If the number of threads in the thread pool is greater than corepoolsize, the buffer queue is workqueue full, and the number in the thread pool equals maximumpoolsize, the task is handled through the policy specified by handler.
That is: the priority of the processing task is:
Core thread corepoolsize, Task queue workqueue, maximum thread maximumpoolsize, if all three are full, use handler to process the rejected task.
When the number of threads in the thread pool is greater than corepoolsize, the thread is terminated if a thread is idle longer than KeepAliveTime. This allows the thread pool to dynamically adjust the number of threads in the pool.
The optional parameters of the unit are several static properties in Java.util.concurrent.TimeUnit:
nanoseconds, microseconds, milliseconds, SECONDS.

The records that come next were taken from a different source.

/-- R294. -/
def Cfg.r294 (c : Cfg) : Bool :=
  c.flt.react.all (fun e => reservedSrc e.1 || (decide (nativeCls e.1 ≤ fld e.2 0 2) && (fld e.2 11 2 != 1 || tenantSrc e.1))) &&
    c.flt.react.all (fun e => fld e.2 8 3 == 0 || c.flt.lgrp.getD (fld e.2 8 3 - 1) 0 != 0)

/-- R327. -/
def Cfg.r327 (c : Cfg) : Bool :=
  let i := c.id
  (!i.strapEn || (List.range 8).all (fun k => !i.strapMask.getLsbD k || (c.lane (24 + k)).mode ≤ 1)) &&
    (i.idsEn || (!i.expSet.getLsbD 0 && !i.require.getLsbD 0)) && (i.strapEn || (!i.expSet.getLsbD 1 && !i.require.getLsbD 1)) &&
    (i.eeEn || (!i.expSet.getLsbD 2 && !i.require.getLsbD 2 && !i.chkbank))

/-- R364. -/
def Cfg.r364 (c : Cfg) (serial : BitVec 64) : Bool :=
  !c.pair.en || (c.pair.serial != serial && within 1 c.pair.eper 100 && decide (sum5 (fun t => (c.ten t).maxT) ≤ 360))

/-- The first own-chapter refusal: the section named. -/
def Cfg.refusal (c : Cfg) (serial : BitVec 64) : Option Nat :=
  if !(c.r241 && c.r249) then some 0x01
  else if !c.r259 then some 0x02
  else if !c.r279 then some 0x06
  else if !c.r294 then some 0x07
  else if !c.r327 then some 0x09
  else if !c.r364 serial then some 0x0A
  else none

/-! ## Admission (R391) -/

/-- Slot-table entries of an owner. -/
def Cfg.entries (c : Cfg) (o : Nat) : Nat := c.arb.slot.countP (· == o)

/-- The admission procedure. Rates are compared multiplied by TREF, so that 2 000 000 / TREF is exact. -/
def Cfg.admission (c : Cfg) : Option Refuse :=
  let grate := fun t => nth c.arb.grate t
  let nonem := 7812500 * c.tref - 2000000
  if 1024 < 32 + sum5 (fun t => (c.ten t).minT) then some ⟨0x20, 0x03⟩
  else if 4096 < 64 + sum5 (fun t => (c.ten t).minB) then some ⟨0x21, 0x03⟩
  else if c.entries 7 < sum5 (fun t => nth c.arb.cap t) then some ⟨0x22, 0x04⟩
  else if (List.range 5).any (fun t => decide (nonem * c.entries t < grate t * 64 * c.tref)) then some ⟨0x22, 0x04⟩
  else if 7812500 * c.tref < 2000000 + sum5 grate * c.tref then some ⟨0x22, 0x04⟩
  else if 2047 < c.log.pre + c.log.post + 1 then some ⟨0x23, 0x0B⟩
  else if c.pair.en then
    let lines := (488 + 10 * sum5 (fun t => (c.ten t).maxT) + 63) / 64
    if c.pair.eper * 1000 < lines * 24 then some ⟨0x23, 0x0A⟩ else none
  else none

/-- The checks of a weave in order (R390): the settings, or the first failure. -/
def checkImage (a : WeaveAuth) (img : List Byte) : Except Refuse Cfg :=
  match layout img with
  | .error r => .error r
  | .ok ss =>
    if !tagOk a img then .error ⟨0x17, 0⟩
    else if !zeros ((img.drop 16).take 12) || decide (1 < at' img 7 1) then .error ⟨0x18, 0⟩
    else
      match ss.find? (fun s => !s.ok) with
      | some s => .error ⟨0x18, s.type⟩
      | none =>
        let c := cfgOf img ss
        match c.refusal a.serial with
        | some s => .error ⟨0x18, s⟩
        | none =>
          match c.admission with
          | some r => .error r
          | none => .ok c

/-! ## Hot and cold-only settings (Table 20.5) -/

/-- The first section, by type, in which a cold-only setting of two images differs; 0 for none (R392). -/
def Cfg.coldSect (a b : Cfg) : Nat :=
  if !(List.range 32).all (fun n => (a.lane n).mode == (b.lane n).mode && (a.lane n).od == (b.lane n).od) then 0x01
  else if !(List.range 8).all (fun e =>
      let x := a.eng e
      let y := b.eng e
      x.mode == y.mode && x.owner == y.owner && x.gbase == y.gbase && x.gcount == y.gcount && x.roles == y.roles) then 0x02
  else if a.pair ≠ b.pair then 0x0A
  else if a.dirEn ≠ b.dirEn ∨ a.dirBA ≠ b.dirBA then 0x0C
  else 0

end Sys2Proof.Machine
end

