-- ==== Sys2Proof/Machine/Rack.lean ====
section
/-! DEFINITION. The rack side of the barrier (chapters 10–12): the mirror, status pages, results, the lamplighter,
beacons, direct channels and the BAR registers; and the board-side inputs that no packet carries. -/

namespace Sys2Proof.Machine

/-! ## The mirror ("The lamplighter and missed refreshes") -/

/-- Sequence `a` is newer than `b`. -/
def seqNewer (a b : Nat) : Bool := let d := (a + 65536 - b) % 65536; decide (1 ≤ d) && decide (d < 32768)

/-- LSEQ moves up while the next number's news has been folded. -/
def Barrier.advance (b : Barrier) : Nat → Barrier
  | 0 => b
  | n + 1 =>
    let s := (b.lseq + 1) % 65536
    if b.news.contains s then ({ b with lseq := s, news := b.news.filter (· != s) } : Barrier).advance n else b

/-- Fold one lane's news: older news of that lane is ignored. -/
def Barrier.fold (b : Barrier) (n code seq : Nat) : Barrier :=
  let put := match b.mirror.find? (fun e => e.1 == n) with
    | some (_, s, _) => seqNewer seq s
    | none => true
  let b := if put then { b with mirror := tput b.mirror n (seq, code) } else b
  if seqNewer seq b.lseq then ({ b with news := (b.news ++ [seq]).eraseDups } : Barrier).advance (b.news.length + 1) else b

/-- Fold a whole page 1: every level up to its WSEQ (R223). -/
def Barrier.foldAll (b : Barrier) (lvl : List Nat) (wseq : Nat) : Barrier :=
  let b := (List.range 32).foldl (fun b n =>
    if nth lvl n = 3 then b
    else
      match b.mirror.find? (fun e => e.1 == n) with
      | some (_, s, _) => if seqNewer s wseq then b else { b with mirror := tput b.mirror n (wseq, nth lvl n) }
      | none => { b with mirror := tput b.mirror n (wseq, nth lvl n) }) b
  if seqNewer wseq b.lseq then
    let news := b.news.filter (fun s => seqNewer s wseq)
    ({ b with lseq := wseq, news := news } : Barrier).advance news.length
  else b

/-! ## Backward packets -/

/-- The next backward packet (R207): status, abort acknowledgements, Q0 results, the other results. -/
def Board.nextOut (b : Board) : Option Pkt :=
  match b.outS, b.outA, b.out0, b.outR with
  | p :: _, _, _, _ => some p
  | [], p :: _, _, _ => some p
  | [], [], p :: _, _ => some p
  | [], [], [], p :: _ => some p
  | [], [], [], [] => none

/-- Take the next backward packet. -/
def Board.popOut (b : Board) : Board :=
  match b.outS, b.outA, b.out0, b.outR with
  | _ :: r, _, _, _ => { b with outS := r }
  | [], _ :: r, _, _ => { b with outA := r }
  | [], [], _ :: r, _ => { b with out0 := r }
  | [], [], [], _ :: r => { b with outR := r }
  | [], [], [], [] => b

/-- The next backward packet, when the barrier is not parked. -/
def W.back (w : W) : Option Pkt := if w.dev.bar.parked then none else w.dev.bd.nextOut

/-- The next backward packet is taken. -/
def W.backTaken (w : W) : W := w.modBd Board.popOut

/-- The first status packet for which `f` answers, taken off the status list: pages are taken in the order sent. -/
def W.statusHead {α : Type} (w : W) (f : Payload → Option α) : Option (α × W) :=
  if w.dev.bar.parked then none
  else
    match w.dev.bd.outS with
    | p :: rest => (f p.body).map (fun a => (a, w.modBd (fun b => { b with outS := rest })))
    | [] => none

/-! ## Results (R90) -/

/-- The ticket that a result answers: issued, the same issue count, its tenant not being reset. -/
def W.answered (w : W) (p : Pkt) : Bool :=
  let k := w.dev.pool.tkt p.tkt
  decide (k.st = .issued) && k.board && k.icount == p.ic && (w.dev.ten k.ten).rst.isNone

/-- A result that no issued ticket awaits: discarded where the issue count differs or the ticket is quarantined; a ticket that is
already FREE, or another tenant's, is not retired again (R90, R91, R174). That of a ticket under reset is discarded, and as no
acknowledgement follows it, the ticket is retired (R88, log entry 47). -/
def W.lateResult (w : W) (p : Pkt) : W :=
  let k := w.dev.pool.tkt p.tkt
  if k.icount ≠ p.ic ∨ k.st = .quarantined ∨ 5 ≤ p.ten then w
  else if k.st = .free ∨ k.ten ≠ p.ten then w.retireFor p.tkt p.ten id
  else
  match (w.dev.ten k.ten).rst with
  | none => w
  | some r =>
    if decide (k.st = .issued) && r.await.contains (p.tkt, p.ic) then
      ((w.modTen k.ten (fun t => { t with rst := some { r with await := r.await.erase (p.tkt, p.ic) } })).freeTkt p.tkt).ask .finish
    else w

/-- A verdict of Table 14.4 is recorded: MISMATCH and SHORT, REPEAT and STALE are counted and raised (R285). -/
def W.verdict (w : W) (u n v : Nat) (owner : Nat) : W :=
  let w := w.modCk u (fun c => { c with
    verdict := v, vtkt := n, vseq := (c.vseq + 1) % 65536,
    mism := if v = 2 ∨ v = 6 then satAdd 16 c.mism 1 else c.mism, aliveRej := if v = 3 ∨ v = 4 then satAdd 16 c.aliveRej 1 else c.aliveRej })
  if v = 2 ∨ v = 6 then w.raise 0x50 owner { ten := owner, acc := 5, detail := u }
  else if v = 3 ∨ v = 4 then w.raise 0x51 owner { ten := owner, acc := 5, detail := u }
  else w

/-- The alive counter in received data; one that the data ended before is an open value. -/
def W.aliveOf (w : W) (c : CkCfg) (bs : List Byte) : Nat × W :=
  if bs.length < c.aoff + c.alwBytes then let d := w.draw; (d.1.toNat % 2 ^ c.alwBits, d.2)
  else (at' bs c.aoff c.alwBytes % 2 ^ c.alwBits, w)

/-- The alive procedure of a strip binding, its check agreed: the verdict, and an accepted counter kept (R286). -/
def W.stripAlive (w : W) (u : Nat) (c : CkCfg) (bs : List Byte) : W × Nat :=
  if c.alwBits = 0 then (w, 1)
  else
    let a := w.aliveOf c bs
    let r := a.1
    let x := a.2.dev.ckUnit u
    let take := fun (w : W) => w.modCk u (fun x => { x with seen := true, last := r })
    if !x.seen then (take a.2, 1)
    else
      let d := (r + 2 ^ c.alwBits - x.last % 2 ^ c.alwBits) % 2 ^ c.alwBits
      if d = 0 then (a.2, 3) else if 1 + c.gap < d then (a.2, 4) else (take a.2, 1)

/-- The strip of an ERX that has ended (R284, R285): the verdict, and the data its buffers hold. -/
def W.strip (w : W) (n u : Nat) (c : CkCfg) (bs : List Byte) (owner : Nat) : W × List Byte :=
  let w := w.ckUse u 1 0
  let failed := (w.dev.ckUnit u).failed
  if bs.length ≤ c.cb then (w.verdict u n (if failed then 2 else 6) owner, bs)
  else
    let data := bs.take (bs.length - c.cb)
    let tail := bs.drop (bs.length - c.cb)
    let rxv := leN (if c.order then tail.reverse else tail) % 2 ^ c.width
    let calc' := c.seeded c.init.toNat data
    let w := w.modCk u (fun x => { x with rxv := BitVec.ofNat 32 rxv, calcV := BitVec.ofNat 32 calc' })
    if failed || rxv != calc' then (w.verdict u n 2 owner, data)
    else let r := w.stripAlive u c data; (r.1.verdict u n r.2 owner, data)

Workqueue I used to be: java.util.concurrent.ArrayBlockingQueue
Handler has four options:
Threadpoolexecutor.abortpolicy ()
Throw Java.util.concurrent.RejectedExecutionException exception
Threadpoolexecutor.callerrunspolicy ()
Retry adding the current task, he will automatically repeatedly invoke the Execute () method
Threadpoolexecutor.discardoldestpolicy ()
Throw away the old task
Threadpoolexecutor.discardpolicy ()
Discard the current task
3. A recent project, the use of this note, to facilitate the discovery of problems and later to make changes. Others do not say, mainly look at the code:
public class Acceptserver implements Runnable {
Public final Logger Logger = Logger.getlogger (Acceptserver.class);
Service side, used to receive bytecode data sent from the C program.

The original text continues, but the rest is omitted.